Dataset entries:
/-- A SURFACE completion: discarded on another descriptor version; delivered to the descriptor alone when unbound or
when the record's version moved; otherwise the record is graded with its threshold set, or goes BLIND without a usable
margin, with the GRADE event of a change. The detached or full frame then meets the forward mode, and the engine takes
its next job (R20, R41, R52, R55, R56, R85, R89, R96, R97). That the flags of a full frame are the descriptor's at the
offer is DEDUCED (log 22). That a record out of use, whose version a multiple of 256 WRITEs made equal again, is not
evaluated and gives a full frame without margin and Td_eff is the model's choice (log 30). -/
def Obligations.SurfaceCompletionGradesOrDiscards : Prop :=
  ∀ (s : State) (sel : Selector) (tc : Int) (cl : Bool) (gen ver : BitVec 8) (bind : Option Binding),
    s.Settled → s.job = some (.surface sel tc cl gen ver bind) →
    let d := s.desc sel
    let more := min (s.counters.versionDiscard + 1) 65535
    (d.version ≠ ver → exec .surfaceJobCompletion s = .next ({ s with counters :=
      { s.counters with versionDiscard := more } }.takeJob)) ∧
    (d.version = ver → ∃ v payload value,
      exec .surfaceJobCompletion s = .next (v.forward sel payload value).takeJob ∧
      s.OtherDescs v sel ∧ v.desc sel = { d with accessed := true, unevaluated := false } ∧
      s.Changes v ([.sdt, .surfaces, .zones] ++ reportFields) ∧ s.ZonesKept v ∧
      (bind = none ∨ (∃ b, bind = some b ∧ (s.surface b.surface).version ≠ b.version) →
        payload = detachedPayload sel (v.desc sel) false (some tc) ∧ value = .surfaceDetached ∧
        v.surfaces = s.surfaces ∧ v.slots = s.slots ∧ v.alarmLoss = s.alarmLoss ∧
        v.counters = if bind = none then s.counters
          else { s.counters with versionDiscard := more }) ∧
      (∀ b : Binding, bind = some b → (s.surface b.surface).version = b.version →
        (s.surface b.surface).config = none →
        payload =
          surfacePayload sel (v.desc sel) b.surface tc none none (s.surface b.surface).grade ∧
        value = .surfaceFull b.surface (s.surface b.surface).grade none ∧ s.Changes v [.sdt]) ∧
      (∀ (b : Binding) (k : SurfaceConfig), bind = some b →
        (s.surface b.surface).version = b.version → (s.surface b.surface).config = some k →
        let r := s.surface b.surface
        let usable := (s.desc k.probe).state = .live
        let capture := if usable then b.capture else none
        let m := capture.map fun x => tc - x.1
        payload = surfacePayload sel (v.desc sel) b.surface tc capture m (v.surface b.surface).grade ∧
        value = .surfaceFull b.surface (v.surface b.surface).grade m ∧
        (s.raiseAll (s.gradeEvents v)).SameReports v ∧ s.OtherSurfaces v b.surface ∧
        (∀ td src, b.capture = some (td, src) → usable →
          let g := gradeStep (s.thr.get k.thr) r (tc - td)
          v.surface b.surface =
            { r with
              grade := g.1, dwell := g.2, margin := some (tc - td), source := some src
              changes := if g.1 = r.grade then r.changes else min (r.changes + 1) 65535 }) ∧
        (b.capture = none ∨ ¬ usable → v.surface b.surface =
          { r with
            grade := if r.confirmed then r.grade else .blind
            dwell := 0, margin := none, source := none
            changes := if r.confirmed = true ∨ r.grade = .blind then r.changes
              else min (r.changes + 1) 65535 })))

/-- A ZONE completion sets the zone's result VALID with the mean rounded half up and its dew point in the
captured table, and raises the ZONE event where enabled; then the engine takes its next job (R41, R49, R53, R57, R69,
R73). -/
def Obligations.ZoneCompletionSetsValid : Prop :=
  ∀ (s : State) (z : Fin 32) (p : Snapshot) (gen : BitVec 8), s.Settled →
    s.job = some (.zone z p gen) →
    let b := if gen = s.svt.gen then s.svt.active else s.svt.shadow
    let e := (2 * p.swe + p.sw) / (2 * p.sw)
    let td := (dewPoint b e).1
    ∃ v, exec .zoneJobCompletion s = .next v.takeJob ∧
      v.zone z = { s.zone z with result := .valid e td } ∧
      (∀ y : Fin 32, y ≠ z → v.zone y = s.zone y) ∧
      (s.raiseAll (if (s.zone z).summary then
        [.zone z (.valid e td) (s.zone z).closed (s.zone z).worst] else [])).SameReports v ∧
      s.Changes v ([.zones] ++ reportFields)

/-- Grades: raw and candidate from the thresholds, the candidate never better than the raw grade and the raised
thresholds in order; the first grade out of BLIND, the rise at once, no fall under CONFIRMED, the fall after D better
candidates (R83, R84, R86, R87, R88). -/
def Obligations.GradesRiseAtOnceAndFallByDwell : Prop :=
  ∀ (t : ThrSet) (r : Surface) (m : Int),
    let grade := fun h : Int =>
      if t.watch + h ≤ m then Grade.clear
      else if t.alert + h ≤ m then .watch
      else if t.wet + h ≤ m then .alert
      else .wet
    let place := fun g : Grade => match g with
      | .clear => 1 | .watch => 2 | .alert => 3 | .wet => 4 | .blind => 0
    let raw := grade 0
    let cand := grade t.hyst
    (rawGrade t m = raw ∧ candidateGrade t m = cand ∧ place raw ≤ place cand) ∧
    (t.Ordered → t.alert + t.hyst < t.watch + t.hyst ∧ t.wet + t.hyst < t.alert + t.hyst ∧
      -1000 ≤ t.wet + t.hyst ∧ t.watch + t.hyst ≤ 2200) ∧
    (r.grade = .blind → gradeStep t r m = (raw, 0)) ∧
    (r.grade ≠ .blind → place r.grade < place raw → gradeStep t r m = (raw, 0)) ∧
    (r.grade ≠ .blind → place raw ≤ place r.grade → r.confirmed = true →
      gradeStep t r m = (r.grade, 0)) ∧
    (r.grade ≠ .blind → place raw ≤ place r.grade → r.confirmed = false →
      (place r.grade ≤ place cand → gradeStep t r m = (r.grade, 0)) ∧
      (place cand < place r.grade → r.dwell + 1 < t.dwell →
        gradeStep t r m = (r.grade, r.dwell + 1)) ∧
      (place cand < place r.grade → t.dwell ≤ r.dwell + 1 → gradeStep t r m = (cand, 0)))

/-- The commit check: a passing shadow becomes the active bank under a new generation with an OK reply; a
failing one changes nothing and the reply names the first offending index (R33, R34). -/
def Obligations.CommitCheckSwapsOrReports : Prop :=
  ∀ (s : State) (q : Request), s.Settled → s.mgmt = .committing q → q.port = .u →
    let E := fun i : Fin 251 => (s.svt.shadow.get i).toNat
    let reply := fun (status index : Byte) (gen : BitVec 8) =>
      ({ env := { dstUnit := 0, dstScope := .unit, dstNode := 0, srcUnit := s.unitNo,
                  srcScope := .unit, srcNode := 0, rpl := 0, tag := q.tag },
         kind := 7,
         payload := [q.payload.getD 0 0, status, index, q.payload.getD 3 0, gen] } : Frame)
    (1 ≤ E 0 → (∀ i j : Fin 251, j.val = i.val + 1 → E i < E j) →
      exec .commitCheckCompletion s = .next { s with
        svt := { active := s.svt.shadow, shadow := s.svt.active, shadowState := .previous,
                 gen := s.svt.gen + 1 }
        mgmt := .idle
        turn := s.turn.handed (reply 0 (q.payload.getD 2 0) (s.svt.gen + 1)) .mgmt }) ∧
    (E 0 = 0 → exec .commitCheckCompletion s = .next { s with
        mgmt := .idle, turn := s.turn.handed (reply 7 0 s.svt.gen) .mgmt }) ∧
    (1 ≤ E 0 → ∀ i j : Fin 251, j.val = i.val + 1 → E j ≤ E i →
      (∀ k l : Fin 251, l.val = k.val + 1 → k < i → E k < E l) →
      exec .commitCheckCompletion s = .next { s with
        mgmt := .idle
        turn := s.turn.handed (reply 7 (BitVec.ofNat 8 j.val) s.svt.gen) .mgmt })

__Your task__
In the entries above, find the line with "(t : ThrSet)" and the line with "failing one changes", then set down exactly those two and every line between them, nothing else.

__Response to this task__
  ∀ (t : ThrSet) (r : Surface) (m : Int),
    let grade := fun h : Int =>
      if t.watch + h ≤ m then Grade.clear
      else if t.alert + h ≤ m then .watch
      else if t.wet + h ≤ m then .alert
      else .wet
    let place := fun g : Grade => match g with
      | .clear => 1 | .watch => 2 | .alert => 3 | .wet => 4 | .blind => 0
    let raw := grade 0
    let cand := grade t.hyst
    (rawGrade t m = raw ∧ candidateGrade t m = cand ∧ place raw ≤ place cand) ∧
    (t.Ordered → t.alert + t.hyst < t.watch + t.hyst ∧ t.wet + t.hyst < t.alert + t.hyst ∧
      -1000 ≤ t.wet + t.hyst ∧ t.watch + t.hyst ≤ 2200) ∧
    (r.grade = .blind → gradeStep t r m = (raw, 0)) ∧
    (r.grade ≠ .blind → place r.grade < place raw → gradeStep t r m = (raw, 0)) ∧
    (r.grade ≠ .blind → place raw ≤ place r.grade → r.confirmed = true →
      gradeStep t r m = (r.grade, 0)) ∧
    (r.grade ≠ .blind → place raw ≤ place r.grade → r.confirmed = false →
      (place r.grade ≤ place cand → gradeStep t r m = (r.grade, 0)) ∧
      (place cand < place r.grade → r.dwell + 1 < t.dwell →
        gradeStep t r m = (r.grade, r.dwell + 1)) ∧
      (place cand < place r.grade → t.dwell ≤ r.dwell + 1 → gradeStep t r m = (cand, 0)))

/-- The commit check: a passing shadow becomes the active bank under a new generation with an OK reply; a
failing one changes nothing and the reply names the first offending index (R33, R34). -/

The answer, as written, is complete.